The 2016 contest between Trump and twice-failed presidential candidate Hillary Clinton was far closer. Clinton garnered 48.2 percent of the vote, besting Trump at 43.3 percent by 4.9 points, while third-party candidates split the remaining vote.
In the University of Colorado poll, Biden has a double-digit lead among independents (46 percent to 34 percent), but Trump has a stronger crossover appeal to the Democrat voters than Biden does with Republicans.
While Biden takes 88 percent of Democrat respondents’ support, ten percent of the demographic would back Trump, and only two percent would go for a third-party nominee. And while Trump slightly underperformed Biden with his own base, securing 85 percent of Republican support, only five percent of Republicans say they back Biden, while ten percent plan to vote for someone else.

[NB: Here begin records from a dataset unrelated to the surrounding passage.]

theorem wit_MoonWakesAreRecorded :
    (∃ (s : State) (n : Port) (r : List Nat) (mask : Nat),
      (s.faults = []) ∧ (s.chip.aonDown = false) ∧ (s.mode = .dormant) ∧ (s.moving = none) ∧ (s.chip.wake = none) ∧
        (mapGet? s.chip.moon n = some r) ∧ (r.getD 0 0 = 1) ∧
        (mask = s.rd aonPg AON_WAKE_PP_PPS / 2 ^ (4 * (n.val / 16)) % 2 ^ 4)) ∧
    (∃ (s : State) (n : Port) (r : List Nat),
      (s.faults = []) ∧ (s.chip.aonDown = false) ∧ (s.moving = some .toDormant) ∧ (mapGet? s.chip.moon n = some r) ∧
        (r.getD 0 0 = 1)) ∧
    (∃ (s : State) (n : Port) (h : Head) (d : List Byte) (r : List Nat) (mask : Nat),
      (s.faults = []) ∧ (s.chip.aonDown = false) ∧ (s.mode = .dormant) ∧ (s.moving = none) ∧ (s.chip.wake = none) ∧
        (mapGet? s.chip.moon n = some r) ∧ (moonFrames r = true) ∧ (wakeMatches r h d = true) ∧ (r.getD 0 0 = 0) ∧
        (mask = s.rd aonPg AON_WAKE_PP_PPS / 2 ^ (4 * (n.val / 16)) % 2 ^ 4)) ∧
    (∃ (s : State) (n : Port) (w : WakeSeen) (r : Instr),
      ((r = .moonWakeCondition n w ∧ (mapGet? s.chip.moon n = none ∨ s.chip.aonDown = true)) ∨ (r = .wakeTimerExpiry ∧
        (s.rd aonPg AON_TIMER_SECONDS = 0 ∨ (s.mode ≠ .dormant ∧ s.moving ≠ some .toDormant))) ∨ (r = .perstRiseInDormant ∧
        (s.mode ≠ .dormant ∨ s.chip.aonDown = true))) ∧ (s.faults = [])) ∧
    (∃ (s : State) (n : Port) (w : WakeSeen) (r : Instr),
      ((r = .moonWakeCondition n w ∧ (mapGet? s.chip.moon n = none ∨ s.chip.aonDown = true)) ∨ (r = .wakeTimerExpiry ∧
        (s.rd aonPg AON_TIMER_SECONDS = 0 ∨ (s.mode ≠ .dormant ∧ s.moving ≠ some .toDormant))) ∨ (r = .perstRiseInDormant ∧
        (s.mode ≠ .dormant ∨ s.chip.aonDown = true))) ∧ (s.faults = []) ∧ (r = .wakeTimerExpiry)) ∧
    (∃ (s : State) (n : Port) (w : WakeSeen) (r : Instr),
      ((r = .moonWakeCondition n w ∧ (mapGet? s.chip.moon n = none ∨ s.chip.aonDown = true)) ∨ (r = .wakeTimerExpiry ∧
        (s.rd aonPg AON_TIMER_SECONDS = 0 ∨ (s.mode ≠ .dormant ∧ s.moving ≠ some .toDormant))) ∨ (r = .perstRiseInDormant ∧
        (s.mode ≠ .dormant ∨ s.chip.aonDown = true))) ∧ (s.faults = []) ∧ (r = .wakeTimerExpiry)) ∧
    (∃ (s : State) (n : Port) (w : WakeSeen) (r : Instr),
      ((r = .moonWakeCondition n w ∧ (mapGet? s.chip.moon n = none ∨ s.chip.aonDown = true)) ∨ (r = .wakeTimerExpiry ∧
        (s.rd aonPg AON_TIMER_SECONDS = 0 ∨ (s.mode ≠ .dormant ∧ s.moving ≠ some .toDormant))) ∨ (r = .perstRiseInDormant ∧
        (s.mode ≠ .dormant ∨ s.chip.aonDown = true))) ∧ (s.faults = []) ∧ (r = .perstRiseInDormant)) ∧
    (∃ (s : State) (n : PPort),
      (s.faults = []) ∧ ((s.pp n).moonWake = false)) ∧
    (∃ (s : State),
      (s.faults = []) ∧ (s.chip.aonDown = false) ∧ (s.mode = .dormant) ∧ (s.moving = none) ∧ (s.chip.wake = none) ∧
        (s.rd aonPg AON_TIMER_SECONDS ≠ 0)) ∧
    (∃ (s : State),
      (s.faults = []) ∧ (s.chip.aonDown = false) ∧ (s.mode = .dormant) ∧ (s.chip.wake = none)) ∧
    (∃ (s : State) (n : PPort),
      (s.faults = []) ∧ ((s.pp n).moonWake = true)) :=
  ⟨⟨{ inMode .dormant with chip := { moon := [(5, [1])] } }, 5, [1], 15,
      by decide +kernel⟩,
    ⟨{ busy (inMode .configure) devPg 1 with chip := { moon := [(5, [1])] }, moving := some .toDormant }, 5, [1],
      by decide +kernel⟩,
    ⟨{ inMode .dormant with chip := { moon := [(5, [0, 0x48C0000, 0, 0x1FFC0000, 1, 0, 0, 0, 0, 0, 62, 15])] } }, 5,
      lowHead, [1, 2, 3, 4], [0, 0x48C0000, 0, 0x1FFC0000, 1, 0, 0, 0, 0, 0, 62, 15], 15,
      by decide +kernel⟩,
    ⟨inMode .run, 5, .edge, .moonWakeCondition 5 .edge,
      (.inl ⟨rfl, by decide +kernel⟩), by decide +kernel⟩,
    ⟨inMode .dormant, 5, .edge, .wakeTimerExpiry,
      (.inr (.inl ⟨rfl, by decide +kernel⟩)), by decide +kernel⟩,
    ⟨(inMode .run).wr aonPg AON_TIMER_SECONDS 60, 5, .edge, .wakeTimerExpiry,
      (.inr (.inl ⟨rfl, by decide +kernel⟩)), by decide +kernel⟩,
    ⟨inMode .run, 5, .edge, .perstRiseInDormant,
      (.inr (.inr ⟨rfl, by decide +kernel⟩)), by decide +kernel⟩,
    ⟨inMode .run, 2,
      by decide +kernel⟩,
    ⟨(inMode .dormant).wr aonPg AON_TIMER_SECONDS 60,
      by decide +kernel⟩,
    ⟨inMode .dormant,
      by decide +kernel⟩,
    ⟨{ inMode .dormant with pps := [(2, { moonWake := true })] }, 2,
      by decide +kernel⟩⟩

theorem wit_StepsRunTheCommandInFront :
    (∃ (s : State) (c : Instr) (rest : List Instr),
      (s.pending = c :: rest)) ∧
    (∃ (s : State),
      (s.pending = []) ∧ (s.stalled = true ∨ s.moving ≠ some .toDormant)) ∧
    (∃ (s : State),
      (s.pending = []) ∧ (s.stalled = false) ∧ (s.moving = some .toDormant)) :=
  ⟨⟨{ inMode .run with pending := [.tapReset, .idcode] }, .tapReset, [.idcode],
      by decide +kernel⟩,
    ⟨inMode .run,
      by decide +kernel⟩,
    ⟨{ busy (inMode .configure) devPg 1 with moving := some .toDormant, jobs := [(7, lowJob .pending)], chip := { moon := [(5, [1])] } },
      by decide +kernel⟩⟩

theorem wit_StepsKeepTheStateSound :
    ∃ (s : State) (t : State),
      (s.sound) ∧ (step s = .next t) :=
  ⟨inMode .run, inMode .run,
      sound_run, rfl⟩

theorem wit_FusesOnlyGrow :
    ∃ (s : State) (t : State),
      (step s = .next t) :=
  ⟨inMode .run, inMode .run,
      rfl⟩

end Sys2Proof.Tests
end

/-!
PROOFS. Writes of plain registers (R8, R10, R47, R50): what a refusal shows and leaves alone, what a register's fields hold after
an accepted write, how REGISTER_WRITE reaches a register of a PORT page; and the bit timing of a port (R107).
-/
namespace Sys2Proof.Machine

/-! ### The end of a command that raises no fault -/

/-- Noting the moment changes the moments only. -/
theorem State.noteMoment_frame (s : State) : s.noteMoment = { s with moments := s.noteMoment.moments } := by
  unfold State.noteMoment
  extract_lets m
  split <;> rfl

/-- With no fault raised, the end of a command changes the moments only. -/
theorem State.done_frame_of_nil {s : State} (h : s.faults = []) : s.done = { s with moments := s.done.moments } := by
  rw [State.done_of_nil h]
  exact s.noteMoment_frame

It is possible Trump’s base support among GOP respondents could increase in subsequent polls, considering this survey was conducted in December, before Trump’s historic victory in the Iowa Caucuses and thunderous win in New Hampshire.
In that time, he also secured a slew of key endorsements — including from primary field rivals like Gov. Ron DeSantis (R-FL), entrepreneur Vivek Ramaswamy, and Gov. Doug Burgum (R-ND) — and calls for unity have grown increasingly louder.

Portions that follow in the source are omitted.